=== Task material ===
-- ==== Sys2Proof/Laws/Ops.lean ====
section
/-! SUPPORT. What each shared operation does where the transport answers `ok`, and everything it can do (one case lemma each). -/

namespace Sys2Proof.Machine

/-! ## Composition -/

@[simp] theorem andThen_run (s : State) (k : State → Micro) : (Micro.run s).andThen k = k s := rfl
@[simp] theorem andThen_ended (s : State) (k : State → Micro) : (Micro.ended s).andThen k = .ended s := rfl
@[simp] theorem state_run (s : State) : (Micro.run s).state = s := rfl
@[simp] theorem state_ended (s : State) : (Micro.ended s).state = s := rfl
@[simp] theorem finish_ended (s : State) : finish (.ended s) = s := rfl

/-! ## Answers -/

theorem nextAnswer_eq (s : State) : nextAnswer s = s.answerAt 0 := by
  cases h : s.answers <;> simp [nextAnswer, State.answerAt, h]

@[simp] theorem answerAt_sent (s : State) (evs : List Event) (n k : Nat) : (s.sent evs n).answerAt k = s.answerAt (n + k) := by
  simp [State.answerAt, State.sent, Nat.add_assoc]

@[simp] theorem answerAt_setPhase (ph : Phase) (s : State) (k : Nat) : (setPhase ph s).answerAt k = s.answerAt k := rfl
@[simp] theorem answerAt_setPrimed (v : Bool) (s : State) (k : Nat) : (setPrimed v s).answerAt k = s.answerAt k := rfl
@[simp] theorem answerAt_setInitDone (v : Bool) (s : State) (k : Nat) : (setInitDone v s).answerAt k = s.answerAt k := rfl
@[simp] theorem answerAt_setSp (i : Byte) (s : State) (k : Nat) : (setSp i s).answerAt k = s.answerAt k := rfl
@[simp] theorem answerAt_glimpse (s : State) (k : Nat) : (glimpse s).answerAt k = s.answerAt k := rfl
@[simp] theorem answerAt_enterPhase (ph : Phase) (s : State) (k : Nat) : (enterPhase ph s).answerAt k = s.answerAt k := rfl
@[simp] theorem answerAt_drivenCmd (s : State) (k : Nat) : (drivenCmd s).answerAt k = s.answerAt k := rfl
@[simp] theorem answerAt_setColumns (a b : Half) (s : State) (k : Nat) : (setColumns a b s).answerAt k = s.answerAt k := rfl
@[simp] theorem answerAt_setRows (a b : Half) (s : State) (k : Nat) : (setRows a b s).answerAt k = s.answerAt k := rfl
@[simp] theorem answerAt_packed (w h : Nat) (c : Half) (s : State) (k : Nat) : (packed w h c s).answerAt k = s.answerAt k := rfl
@[simp] theorem answerAt_writeColumns (a b : Half) (s : State) (k : Nat) : (writeColumns a b s).answerAt k = s.answerAt k := rfl
@[simp] theorem answerAt_writeRows (a b : Half) (s : State) (k : Nat) : (writeRows a b s).answerAt k = s.answerAt k := rfl
@[simp] theorem answerAt_writeRowCounts (l n : Half) (s : State) (k : Nat) : (writeRowCounts l n s).answerAt k = s.answerAt k := rfl
@[simp] theorem answerAt_countRow (s : State) (k : Nat) : (countRow s).answerAt k = s.answerAt k := rfl
@[simp] theorem answerAt_driveCmd (s : State) (k : Nat) : (driveCmd s).answerAt k = s.answerAt k := rfl
@[simp] theorem answerAt_driveData (s : State) (k : Nat) : (driveData s).answerAt k = s.answerAt k := rfl
@[simp] theorem answerAt_setHost (m : List HostMove) (rs : List StatusPort) (s : State) (k : Nat) :
    (setHost m rs s).answerAt k = s.answerAt k := rfl
@[simp] theorem answerAt_beginRequest (c : Byte) (s : State) (k : Nat) : (beginRequest c s).answerAt k = s.answerAt k := rfl
@[simp] theorem answerAt_loadOperands (a b c d e : Half) (s : State) (k : Nat) :
    (loadOperands a b c d e s).answerAt k = s.answerAt k := rfl
@[simp] theorem answerAt_packRow (w h : Nat) (c : Half) (s : State) (k : Nat) : (packRow w h c s).answerAt k = s.answerAt k := rfl
@[simp] theorem answerAt_restartStub (s : State) (k : Nat) : (restartStub s).answerAt k = s.answerAt k := rfl

/-! ## Events sent -/

theorem flat_append (a b : List Event) : flat (a ++ b) = flat a ++ flat b := by simp [flat]

@[simp] theorem flat_nil : flat [] = [] := rfl
@[simp] theorem flat_cons (e : Event) (t : List Event) : flat (e :: t) = e.flat ++ flat t := by simp [flat]

theorem Panel.run_append (p : Params) (q : Panel) (a b : List Tagged) : q.run p (a ++ b) = (q.run p a).run p b := by
  simp [Panel.run]

theorem consumed_append (p : Params) (a b : List Event) (q : Option Panel) :
    consumed p (a ++ b) q = consumed p b (consumed p a q) := by
  cases q <;> simp [consumed, flat_append, Panel.run_append]

theorem consumed_nil (p : Params) (q : Option Panel) : consumed p [] q = q := by
  cases q <;> simp [consumed, Panel.run]

theorem sent_sent (s : State) (a b : List Event) (m n : Nat) : (s.sent a m).sent b n = s.sent (a ++ b) (m + n) := by
  simp [State.sent, consumed_append, Nat.add_assoc]

theorem sent_nil (s : State) : s.sent [] 0 = s := by
  simp [State.sent, consumed_nil]

/-- An event with a frame, after its answer was taken. -/
theorem emit_afterAnswer (e : Event) (s : State) : emit e (afterAnswer s) = s.sent [e] 1 := by
  simp [emit, afterAnswer, State.sent, consumed]

/-- An event without a frame. -/
theorem emit_eq_sent (e : Event) (s : State) : emit e s = s.sent [e] 0 := by
  simp [emit, State.sent, consumed]

/-! ## Register writes the host may look at (R12, R26) -/

/-- t is s after some reads of the host: some of its moves are behind it, some readings are made, nothing else has changed. -/
def Watched (s t : State) : Prop := ∃ m rs, m <:+ s.moves ∧ s.reads <+: rs ∧ t = setHost m rs s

=== Exercise aim ===
In the material above, find the lines that contain "Panel" and show them.

=== Solution to the exercise ===
theorem Panel.run_append (p : Params) (q : Panel) (a b : List Tagged) : q.run p (a ++ b) = (q.run p a).run p b := by
  simp [Panel.run]
theorem consumed_append (p : Params) (a b : List Event) (q : Option Panel) :
  cases q <;> simp [consumed, flat_append, Panel.run_append]
theorem consumed_nil (p : Params) (q : Option Panel) : consumed p [] q = q := by
  cases q <;> simp [consumed, Panel.run]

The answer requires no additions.